I am holding this child in my arms, and I am thinking, “I will never let you suffer. I will never let you suffer. I will never let you get cold. I will never let you get hungry. Wherever you go, even if you have to go off by yourself, I will watch you and I will follow you.  I will make sure that nothing happens to you. And as long as I am alive, you will have food, you will have clothing, you will have a place to live. You will be safe.” Then I realized what I had just said,“As long as I am alive… “ Then I realized that that is no promise at all. What is that? I am lying to my child. Then I thought, ”What if I could somehow provide for my child all the way until the time of his death.” Then I thought, “Yeah, but when my child dies, can I guarantee that that death won’t be a suffering? Can I guarantee that it won’t be a terrible feeling of loss or that it won’t be painful in some way?”  No. Can I absolutely assure thatmy child is going to die in a painless way? No. There is nothing that I can do about that. I don’t have that kind of power.
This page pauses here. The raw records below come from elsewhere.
theorem follows_execSplitReadLatch {T : Part → Bool} {s0 s : State} {a0 : Nat} {a1 : Nat} (hT : ∀ p ∈ ([.free, .splitLatch, .hostRead, .kst, .bdy] : List Part), T p = true) (h : Follows T s0 s) : Answers (Follows T s0) (execSplitReadLatch a0 a1 s) := by
  unfold execSplitReadLatch
  extract_lets (merge := false) (underBinder := false) +onlyGivenNames x1
  have hx1 : FollowsFst T s0 x1 := by
    unfold x1
    refine follows_readBar (sub hT (by decide)) ?_
    assumption
  clear_value x1
  refine ⟨_, rfl, ?_⟩
  extract_lets (merge := false) (underBinder := false) +onlyGivenNames __src2
  have h__src2 : Follows T s0 __src2 := by
    unfold __src2
    refine follows_fst ?_
    assumption
  clear_value __src2
  refine upd_hostRead (hT _ (by decide)) ?_
  assumption


theorem follows_execRegisterWrite {T : Part → Bool} {s0 s : State} {a0 : Nat} {a1 : Nat} {a2 : Dword} (hT : ∀ p ∈ ([.free, .regs, .cnt, .tck, .pwr, .bays, .ports, .spn, .out, .cells, .units, .axes, .rdc, .wrc, .cal, .qre, .hiu, .mem, .kst, .cph, .bdy, .bnd] : List Part), T p = true) (h : Follows T s0 s) : Answers (Follows T s0) (execRegisterWrite a0 a1 a2 s) := by
  unfold execRegisterWrite
  split
  · refine ⟨_, rfl, ?_⟩
    assumption
  · refine ⟨_, rfl, ?_⟩
    refine follows_writeBar (sub hT (by decide)) ?_
    assumption


end Sys2Proof.Machine
end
So I thought to myself, ”How disgusting! Here I am holding my newborn baby in my arms and I am making all these promises and I am lying. The first thing I have done for my child is to lie to him. That really made me unhappy. I just couldn’t think what to do. So I used that as a way to practice. I thought to myself, “Therefore, this temporary reality, the human reality, is worth nothing. If there is a way to absolutely embody this primordial wisdom nature, I know this nature is not limited by death. I know this nature is something that is all pervasive. I know it. I don’t know how I know it, but I know it. I think to myself, “If only I could really embody this nature, then somewhere in there is the way to protect my child.

It was being a mother that really taught me how to feel the same way about sentient beings because ultimately I came to understand that if you look at two children side  by side because you are the mother of one but not of the other…What is that? These are both my children. How do I say that this one is not my child but this one is? I couldn’t. That doesn’t even make any sense to me.